Experimental program
Comparison scheme
Effect test

Embodiment 1

[0062] Example 1. Preparation of solutions / formulations for subcutaneous administration

[0063] A. A 2% carbidopa solution / formulation was prepared by adding a pre-warmed 0.1% sodium bisulfite solution to carbidopa [ASSIAL Ltd.]. Arginine (Merck) was added to obtain a final molar ratio of CD(carbidopa):Arg(arginine) of 1:1.2. The mixture was stirred at 60 °C until complete dissolution was obtained. Heating was stopped and the preparation was allowed to cool to RT; pH of 8.5. The solution was filtered through a sterile 0.22 μM PVDF membrane.

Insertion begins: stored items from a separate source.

-- ==== Sys2Proof/Certificates/Slice0/Obligations.lean ====
section
/-! DEFINITION. The statements about the branch predictor array. Counters, indices and histories are written here as the
arithmetic of the spec on natural numbers, beside the model's own functions for reading an entry (`memRead`) and a slot
(`State.slot`). `step (s.offer x)` is the step in which the command `x` is accepted. -/

open Sys2Proof Sys2Proof.Machine

/-! ## Encoding -/

/-- 30_encoding.md R57, R67: no bit of a command is lost in its encoding, for every command of every block. -/
def Obligations.DecodeOfEncodeIsTheCommand : Prop :=
  ∀ (c : Config) (i : Instr), i.wellFormed c = true → decode c.units (encode i) = i

/-- 30_encoding.md R64: every byte and every address decode to exactly one command, which encodes back to them. -/
def Obligations.EncodeOfDecodeIsTheTransfer : Prop :=
  ∀ (c : Config) (x : Command), addrFits c x.addr = true →
    encode (decode c.units x) = x ∧ (decode c.units x).wellFormed c = true

/-- 30_encoding.md R64: the decoder's procedure, line by line, with the fields of R57 as arithmetic on the byte. -/
def Obligations.DecodeIsTheProcedureOfTheSpec : Prop :=
  ∀ (u : Units) (sl : SlotId) (x : Command), x.cmd.toNat / 4 % 4 = (slotBits sl).toNat →
    let op := x.cmd.toNat % 4
    let t := decide (x.cmd.toNat / 16 % 2 = 1)
    let rsvd := x.cmd.toNat / 32
    (op = 0 → ∃ ign, decode u x = .nop ign x.addr) ∧
    (op ≠ 0 → (op = 3 ∨ rsvd ≠ 0) → ∀ s, exec (decode u x) s = .next (s.respond false .errOp)) ∧
    (op = 1 ∨ op = 2 → rsvd = 0 → u.get sl = .none →
      ∀ s, s.slot sl = .none → exec (decode u x) s = .next (s.respond false .errUnit)) ∧
    (op = 1 → rsvd = 0 →
      (u.get sl = .none → decode u x = .predictNone sl t x.addr) ∧
      (∀ n, u.get sl = .bim n → decode u x = .predictBim sl t x.addr) ∧
      (∀ hb, u.get sl = .gsh hb → decode u x = .predictGsh sl t x.addr) ∧
      (∀ hb n, u.get sl = .hyb hb n → decode u x = .predictHyb sl t x.addr)) ∧
    (op = 2 → rsvd = 0 →
      (u.get sl = .none → decode u x = .updateNone sl t x.addr) ∧
      (∀ n, u.get sl = .bim n → decode u x = .updateBim sl t x.addr) ∧
      (∀ hb, u.get sl = .gsh hb → decode u x = .updateGsh sl t x.addr) ∧
      (∀ hb n, u.get sl = .hyb hb n → decode u x = .updateHyb sl t x.addr))

/-- 30_encoding.md R72, its eight examples. -/
def Obligations.EncodingExamples : Prop :=
  ∀ w : Nat, 5 ≤ w →
    let c : Config := ⟨w, Units.default⟩
    assemble c (.predict none .u0 16) = some [⟨0x01#8, 16⟩] ∧
    assemble c (.update none .u0 16 false) = some [⟨0x02#8, 16⟩] ∧
    assemble c (.update none .u1 5 true) = some [⟨0x16#8, 5⟩] ∧
    assemble c (.update none .u2 9 true) = some [⟨0x1A#8, 9⟩] ∧
    (∃ a, assemble c .nop = some [⟨0x00#8, a⟩]) ∧
    (∀ a, decode c.units ⟨0x00#8, a⟩ = .nop 0 a) ∧
    (∀ (s : State) (a : Addr), s.units = c.units →
      step (s.offer ⟨0x23#8, a⟩) = .next (s.respond false .errOp) ∧
      step (s.offer ⟨0x21#8, a⟩) = .next (s.respond false .errOp) ∧
      step (s.offer ⟨0x0D#8, a⟩) = .next (s.respond false .errUnit))

/-- spec/opcode_table.json: the match word of each of its 16 rows decodes to the row's command. -/
def Obligations.TableWordsDecode : Prop :=
  decodeTableWord 8 0x00 = some (.nop 0 0) ∧
  decodeTableWord 8 0x01 = some (.predictBim .u0 false 0) ∧
  decodeTableWord 8 0x02 = some (.updateBim .u0 false 0) ∧
  decodeTableWord 8 0x05 = some (.predictGsh .u1 false 0) ∧
  decodeTableWord 8 0x06 = some (.updateGsh .u1 false 0) ∧
  decodeTableWord 8 0x09 = some (.predictHyb .u2 false 0) ∧
  decodeTableWord 8 0x0A = some (.updateHyb .u2 false 0) ∧
  decodeTableWord 8 0x0D = some (.predictNone .u3 false 0) ∧
  decodeTableWord 8 0x0E = some (.updateNone .u3 false 0) ∧
  decodeTableWord 8 0x03 = some (.errOp11 0 0) ∧
  decodeTableWord 8 0x21 = some (.errRsvdPredictB5 0 0 0) ∧
  decodeTableWord 8 0x41 = some (.errRsvdPredictB6 false 0 0) ∧
  decodeTableWord 8 0x81 = some (.errRsvdPredictB7 0 0) ∧
  decodeTableWord 8 0x22 = some (.errRsvdUpdateB5 0 0 0) ∧
  decodeTableWord 8 0x42 = some (.errRsvdUpdateB6 false 0 0) ∧
  decodeTableWord 8 0x82 = some (.errRsvdUpdateB7 0 0)

/-- 30_encoding.md R68: the ignored bits (`cmd[7:2]` and the address of a NOP, `cmd[4]` of a PREDICT) change nothing. -/
def Obligations.IgnoredBitsHaveNoEffect : Prop :=
  ∀ (s : State) (x x' : Command),
    (x.cmd.toNat % 4 = 0 → x'.cmd.toNat % 4 = 0 → step (s.offer x) = step (s.offer x')) ∧
    (x.cmd.toNat % 4 = 1 → x'.cmd.toNat % 4 = 1 → x.addr = x'.addr →
      x.cmd.toNat / 4 % 4 = x'.cmd.toNat / 4 % 4 → x.cmd.toNat / 32 = x'.cmd.toNat / 32 →
      step (s.offer x) = step (s.offer x'))

/-- 30_encoding.md R70: a PREDICT and an UPDATE line with an address on the bus and with no suffix or the slot's kind assemble,
and to what; a raw line and NOP assemble; a suffix of another kind and an address off the bus are refused; no line but ERR gives
a reserved encoding. -/
def Obligations.AssembledCommands : Prop :=
  ∀ (c : Config),
    (∀ k sl a, a < 2 ^ c.addrW → k = none ∨ (c.units.get sl).kind = k →
      (assemble c (.predict k sl a)).map (List.map fun x => (x.cmd.toNat, x.addr)) =
        some [(1 + 4 * (slotBits sl).toNat, a)]) ∧
    (∀ k sl a t, a < 2 ^ c.addrW → k = none ∨ (c.units.get sl).kind = k →
      (assemble c (.update k sl a t)).map (List.map fun x => (x.cmd.toNat, x.addr)) =
        some [(2 + 4 * (slotBits sl).toNat + 16 * t.toNat, a)]) ∧
    (∀ b a, a < 2 ^ c.addrW → assemble c (.err b a) = some [⟨b, a⟩]) ∧
    (∃ a, assemble c .nop = some [⟨0x00#8, a⟩]) ∧
    (∀ k sl a t, (c.units.get sl).kind ≠ some k →
      assemble c (.predict (some k) sl a) = none ∧ assemble c (.update (some k) sl a t) = none) ∧
    (∀ k sl a t b, 2 ^ c.addrW ≤ a →
      assemble c (.predict k sl a) = none ∧ assemble c (.update k sl a t) = none ∧
      assemble c (.err b a) = none ∧ assemble c (.occur sl a t) = none) ∧
    (∀ l cs x, (∀ b a, l ≠ .err b a) → assemble c l = some cs → x ∈ cs →
      x.cmd.toNat % 4 ≠ 3 ∧ x.cmd.toNat / 32 = 0 ∧ x.addr < 2 ^ c.addrW)

/-- 30_encoding.md R71: OCCUR is the PREDICT and then the UPDATE. -/
def Obligations.OccurIsPredictThenUpdate : Prop :=
  ∀ (c : Config) (sl : SlotId) (a : Addr) (t : Bool),
    assemble c (.occur sl a t) = assembleAll c [.predict none sl a, .update none sl a t]

/-! ## The step -/

/-- 30_encoding.md R55, 44_control.md R130: a step with an accepted command runs the command its byte and address decode to,
on the state with that transfer taken. That `withFetchWord` offers its word as the next command on the port, so that the next
step runs it, is the model's choice (log entry 12). -/
def Obligations.StepRunsTheAcceptedCommand : Prop :=
  (∀ (s : State) (p : PortInput) (rest : List PortInput), s.input = p :: rest →
    p.rst = false → p.reqValid = true → p.reqReady = true →
    step s = exec (decode s.units ⟨p.cmd, p.addr⟩) { s with input := rest }) ∧
  (∀ (s : State) (nbits w : Nat), step (s.withFetchWord nbits w) = exec (decode s.units (tableCommand nbits w)) s)

/-- 44_control.md R130: every accepted command, on every state, has a next state and one response. -/
def Obligations.AcceptedCommandHasNextStateAndResponse : Prop :=
  ∀ (s : State) (p : PortInput) (rest : List PortInput), s.input = p :: rest →
    p.rst = false → p.reqValid = true → p.reqReady = true →
    ∃ t r, step s = exec (decode s.units ⟨p.cmd, p.addr⟩) { s with input := rest } ∧
      step s = .next t ∧ t.rsp = some r ∧ t.input = rest

/-- 70_reset_and_hazards.md R171 and 30_encoding.md R56: every step completes, and it gives a response exactly when it accepts
a command (R55). That an idle step gives a next state is the model's choice (log entry 6). -/
def Obligations.EveryStepCompletes : Prop :=
  ∀ s : State, ∃ t, step s = .next t ∧
    (t.rsp ≠ none ↔ ∃ p rest, s.input = p :: rest ∧ p.rst = false ∧ p.reqValid = true ∧ p.reqReady = true)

[0064] B. Prepare a 10% tolcapone solution / formulation as follows: by adding the corresponding amount of H 2 O was added to tolcapone (Synfine Research), a solution containing 10% tolcapone was prepared and arginine was added slowly with stirring to obtain a final molar ratio of 1:1. Stir the mixture until complete dissolution is obtained. After cooling, the pH of the solution was 7.8.

[0065] C. A solution containing 10% entacapo...

Embodiment 2

[0070] Embodiment 2. preparation preparation process

[0071] Levodopa (LD) and carbidopa (CD) formulations can be prepared as follows. However, as shown in Table A, the method of preparation has a significant impact on the final physical and chemical stability of the composition.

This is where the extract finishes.